O urubu está aflito: ele dirige o Museu da Mata, e o quadro mais valioso do acervo sumiu! Ele chama então Dona Aranha, especialista em tramas, para decifrar o mistério.

Assim começa O caso do grande roubo do museu, lançamento de janeiro e novo livro de Milton Célio de Oliveira Filho, leitor apaixonado de livros de mistério desde pequeno.

Você gosta de livros policiais? O autor deste certamente sim! 😉

Quem vai desvendar esse mistério? A Dona Aranha? Ou o leitor atento? Imagem: O caso do grande roubo do museu, de Milton Célio de Oliveira Filho (texto) e Alexandre Rampazzo (ilustrações)

Romance policial infantil?

“Meu interesse por enredos de mistério vem da infância. Comecei a ler as obras de Edgar Allan Poe, Arthur Conan Doyle (o “pai” de Sherlock Holmes) e Agatha Christie (criadora de Hercule Poirot). Hoje, procuro aplicar em meus “casos” o que aprendi com esses mestres do gênero policial, criando pistas a cada página (algumas em código) para despertar a atenção do leitor”.

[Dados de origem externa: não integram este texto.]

-- ==== Sys2Proof/Laws/Encoders.lean ====
section
/-! SUPPORT. What the field encoders and the record assembler can answer, said once. -/

namespace Sys2Proof.Machine

open Sys2Proof

theorem ts_cases (cfg : Cfg) (now : Int) :
    (0 ≤ now - cfg.tzOffset ∧ now - cfg.tzOffset ≤ 2 ^ 32 - 1 ∧
      ts cfg now = .ok (BitVec.ofInt 32 (now - cfg.tzOffset))) ∨
    (¬ (0 ≤ now - cfg.tzOffset ∧ now - cfg.tzOffset ≤ 2 ^ 32 - 1) ∧
      ts cfg now = .error .fieldRange) := by
  unfold ts
  dsimp only
  split
  · exact .inl ⟨‹_ ∧ _›.1, ‹_ ∧ _›.2, rfl⟩
  · exact .inr ⟨‹_›, rfl⟩

theorem coord_finite {cfg : Cfg} {d : F64} (h : f64IsFinite d = true) (div : F64) (free : U32) :
    coord cfg d div free = .ok ((coordMagnitude cfg d div).elim free (BitVec.ofInt 32)) := by
  unfold coord
  rw [if_pos h]
  cases coordMagnitude cfg d div <;> rfl

theorem coord_not_finite {cfg : Cfg} {d : F64} (h : f64IsFinite d = false) (div : F64) (free : U32) :
    coord cfg d div free = .error .fieldRange := by
  simp [coord, h]

theorem speed_cases (cfg : Cfg) (v : F64) :
    (f64IsFinite v = true ∧ ∃ n, speedTenths cfg v = some n ∧ 0 ≤ n ∧ n ≤ 65535 ∧
      speed cfg v = .ok (BitVec.ofInt 16 n)) ∨
    ((∀ n, f64IsFinite v = true → speedTenths cfg v = some n → ¬ (0 ≤ n ∧ n ≤ 65535)) ∧
      speed cfg v = .error .fieldRange) := by
  unfold speed
  cases hf : f64IsFinite v with
  | false => exact .inr ⟨fun _ h => by simp at h, by simp⟩
  | true =>
    cases hs : speedTenths cfg v with
    | none => exact .inr ⟨fun _ _ h => by simp at h, by simp⟩
    | some n =>
      by_cases hn : 0 ≤ n ∧ n ≤ 65535
      · exact .inl ⟨rfl, n, rfl, hn.1, hn.2, by simp [hn]⟩
      · exact .inr ⟨fun m _ h => by cases h; exact hn, by simp [hn]⟩

/-- The long record with its checks: it is built exactly when its service block fits 16 bits. -/
theorem longRecord_eq (s : State) (rt flags : Byte) (t : U32) (st : Byte) (body : Bytes) :
    longRecord s rt flags t st body =
      if body.length + 3 ≤ 65535 then
        .ok (headerLong s (BitVec.ofNat 16 (body.length + 3)) flags t st st ++
          ([rt] ++ le16 (BitVec.ofNat 16 body.length) ++ body))
      else .error .lengthOverflow := by
  unfold longRecord serviceBlock recordLength
  by_cases h : body.length ≤ 65535
  · rw [if_pos h]
    simp only [bind, Except.bind, pure, Except.pure, List.length_append, List.length_cons,
      List.length_nil, le16_length]
    by_cases h' : body.length + 3 ≤ 65535
    · rw [if_pos h', if_pos (by omega), show 0 + 1 + 2 + body.length = body.length + 3 by omega]
    · rw [if_neg h', if_neg (by omega)]
  · rw [if_neg h, if_neg (by omega)]
    rfl

/-- The short record with its checks: it is built exactly when its service block fits 16 bits. -/
theorem shortRecord_eq (s : State) (rt : Byte) (body : Bytes) :
    shortRecord s rt body =
      if body.length + 3 ≤ 65535 then
        .ok (headerShort s (BitVec.ofNat 16 (body.length + 3)) ++
          ([rt] ++ le16 (BitVec.ofNat 16 body.length) ++ body))
      else .error .lengthOverflow := by
  unfold shortRecord serviceBlock recordLength
  by_cases h : body.length ≤ 65535
  · rw [if_pos h]
    simp only [bind, Except.bind, pure, Except.pure, List.length_append, List.length_cons,
      List.length_nil, le16_length]
    by_cases h' : body.length + 3 ≤ 65535
    · rw [if_pos h', if_pos (by omega), show 0 + 1 + 2 + body.length = body.length + 3 by omega]
    · rw [if_neg h', if_neg (by omega)]
  · rw [if_neg h, if_neg (by omega)]
    rfl

@[simp] theorem body1_length (s : State) : (body1 s).length = 39 + s.imei.val.length := by
  simp [body1]; omega

@[simp] theorem body2_length (s : State) : (body2 s).length = 8 := by
  simp [body2]

@[simp] theorem body4_length (s : State) : (body4 s).length = 7 + s.imei.val.length := by
  simp [body4]; omega

@[simp] theorem body16_length (s : State) (t la lo : U32) (flags : Byte) (sp : U16) :
    (body16 s t la lo flags sp).length = 21 := rfl

@[simp] theorem headerLong_length (s : State) (rl : U16) (flags : Byte) (t : U32) (a b : Byte) :
    (headerLong s rl flags t a b).length = 15 := rfl

@[simp] theorem headerShort_length (s : State) (rl : U16) : (headerShort s rl).length = 7 := rfl

@[simp] theorem header10_length (fdl pid : U16) : (header10 fdl pid).length = 10 := rfl

theorem longRecord_isRecord {s : State} {rt flags : Byte} {t : U32} {st : Byte} {body r : Bytes}
    (h : longRecord s rt flags t st body = .ok r) : IsRecord s.recordCounter.val r := by
  rw [longRecord_eq] at h
  split at h
  · cases h
    refine ⟨BitVec.ofNat 16 (body.length + 3), [flags] ++ le32 s.terminalId.val ++ le32 t ++ [st, st] ++
      ([rt] ++ le16 (BitVec.ofNat 16 body.length) ++ body), ?_, .inl ?_⟩
    · simp only [headerLong, List.append_assoc]
    · simp only [headerLong, List.length_append, le16_length, le32_length, List.length_cons,
        List.length_nil, BitVec.toNat_ofNat]
      omega
  · cases h

theorem shortRecord_isRecord {s : State} {rt : Byte} {body r : Bytes}
    (h : shortRecord s rt body = .ok r) : IsRecord s.recordCounter.val r := by
  rw [shortRecord_eq] at h
  split at h
  · cases h
    refine ⟨BitVec.ofNat 16 (body.length + 3), [s.cfg.flagsT4, s.cfg.sstT4, s.cfg.rstT4] ++
      ([rt] ++ le16 (BitVec.ofNat 16 body.length) ++ body), ?_, .inr ?_⟩
    · simp only [headerShort, List.append_assoc]
    · simp only [headerShort, List.length_append, le16_length, List.length_cons, List.length_nil,
        BitVec.toNat_ofNat]
      omega
  · cases h

end Sys2Proof.Machine
end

Claro que não estamos falando, de fato, num livro policial. Aqui não há crimes nem vilões de verdade. Mas aquela deliciosa atmosfera de investigação, mistério e estímulo a botar a cabeça para ver por trás  da trama, isso tem de sobra.

Como em outros “casos” do autor, neste o leitor também é convidado a desvendar o sumiço: cada bicho interrogado pela Dona Aranha dá uma dica de qual será o próximo animal suspeito.

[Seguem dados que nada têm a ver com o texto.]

-- ==== Sys2Proof/Laws/PerInstr.lean ====
section
/-! SUPPORT. Statements for all instructions, one lemma per constructor. Family `WordFixesCommand`: the
command word alone selects the command (spec/30_encoding.md R70, R71), whatever operands come with it. -/

namespace Sys2Proof.Laws.WordFixesCommand

open Sys2Proof

/-- Every bundle with the command word of `i` decodes, to an instruction with that same word, and that word is
the one decodeTableWord reads. -/
def Statement (i : Instr) : Prop :=
  (∀ c : Command, c.cmd = i.word → ∃ j, decode c = .ok j ∧ j.word = i.word) ∧
  ∃ j, decodeTableWord 16 i.word.toNat = some j ∧ j.word = i.word

theorem sessionInit (tid : U32) (imei : Bytes) : Statement (.sessionInit tid imei) :=
  ⟨fun c (h : c.cmd = 0x0100) => ⟨.sessionInit c.tid c.data, by
    simp [decode, requireSubZero, Command.op, Command.sub, h], rfl⟩,
   .sessionInit 0 [], show decodeTableWord 16 0x0100 = _ by decide, rfl⟩

theorem crc8 (data : Bytes) : Statement (.crc8 data) :=
  ⟨fun c (h : c.cmd = 0x0200) => ⟨.crc8 c.data, by
    simp [decode, requireSubZero, Command.op, Command.sub, h], rfl⟩,
   .crc8 [], show decodeTableWord 16 0x0200 = _ by decide, rfl⟩

theorem crc16 (data : Bytes) : Statement (.crc16 data) :=
  ⟨fun c (h : c.cmd = 0x0300) => ⟨.crc16 c.data, by
    simp [decode, requireSubZero, Command.op, Command.sub, h], rfl⟩,
   .crc16 [], show decodeTableWord 16 0x0300 = _ by decide, rfl⟩

theorem appendT1 (now : Int) : Statement (.appendT1 now) :=
  ⟨fun c (h : c.cmd = 0x0401) => ⟨.appendT1 c.now.toInt, by
    simp [decode, decodeAppend, Command.op, Command.sub, h], rfl⟩,
   .appendT1 0, show decodeTableWord 16 0x0401 = _ by decide, rfl⟩

theorem appendT2 (now : Int) : Statement (.appendT2 now) :=
  ⟨fun c (h : c.cmd = 0x0402) => ⟨.appendT2 c.now.toInt, by
    simp [decode, decodeAppend, Command.op, Command.sub, h], rfl⟩,
   .appendT2 0, show decodeTableWord 16 0x0402 = _ by decide, rfl⟩

theorem appendT4 : Statement .appendT4 :=
  ⟨fun c (h : c.cmd = 0x0404) => ⟨.appendT4, by
    simp [decode, decodeAppend, Command.op, Command.sub, h], rfl⟩,
   .appendT4, show decodeTableWord 16 0x0404 = _ by decide, rfl⟩

theorem appendT16 (now : Int) (lat lon spd : Option F64) : Statement (.appendT16 now lat lon spd) :=
  ⟨fun c (h : c.cmd = 0x0410) => ⟨.appendT16 c.now.toInt c.lat c.lon c.spd, by
    simp [decode, decodeAppend, Command.op, Command.sub, h], rfl⟩,
   .appendT16 0 none none none, show decodeTableWord 16 0x0410 = _ by decide, rfl⟩

theorem totalLength : Statement .totalLength :=
  ⟨fun c (h : c.cmd = 0x0500) => ⟨.totalLength, by
    simp [decode, requireSubZero, Command.op, Command.sub, h], rfl⟩,
   .totalLength, show decodeTableWord 16 0x0500 = _ by decide, rfl⟩

theorem finalize : Statement .finalize :=
  ⟨fun c (h : c.cmd = 0x0600) => ⟨.finalize, by
    simp [decode, requireSubZero, Command.op, Command.sub, h], rfl⟩,
   .finalize, show decodeTableWord 16 0x0600 = _ by decide, rfl⟩

end Sys2Proof.Laws.WordFixesCommand
end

As rimas e as ilustrações potentes, do premiado Alexandre Rampazzo (autor de Este é o lobo, finalista do Jabuti 2017 e publicado pela Pequena Zahar) nos deixam pistas do que vamos encontrar ao virar a página.

Quem será que vai descobrir o paradeiro da obra? E que outra surpresa esse quadro pode revelar?

Mistério nas mãos do leitor

Uma outra característica marcante da obra de mistério de Milton Célio são seus caprichados finais, sempre surpreendentes.

“Meus vilões não são tão vilões quanto parecem”, conta ele.

Em O caso da lagarta que tomou chá de sumiço (com ilustrações de André Neves), por exemplo, o pequenos detetive descobre que a dona lagarta, na verdade, estava era encasulada, ocupadíssima em virar uma linda borboleta.

No E a lua sumiu? (ilustrado por Maté), Milton revela às crianças que ninguém roubou nosso satélite natural: ele estava apenas “escondido” na fase de lua nova 😉

Assim, do mesmo modo, neste O caso do grande roubo do museu, o final revela que as coisas podem não ser bem o que parecem…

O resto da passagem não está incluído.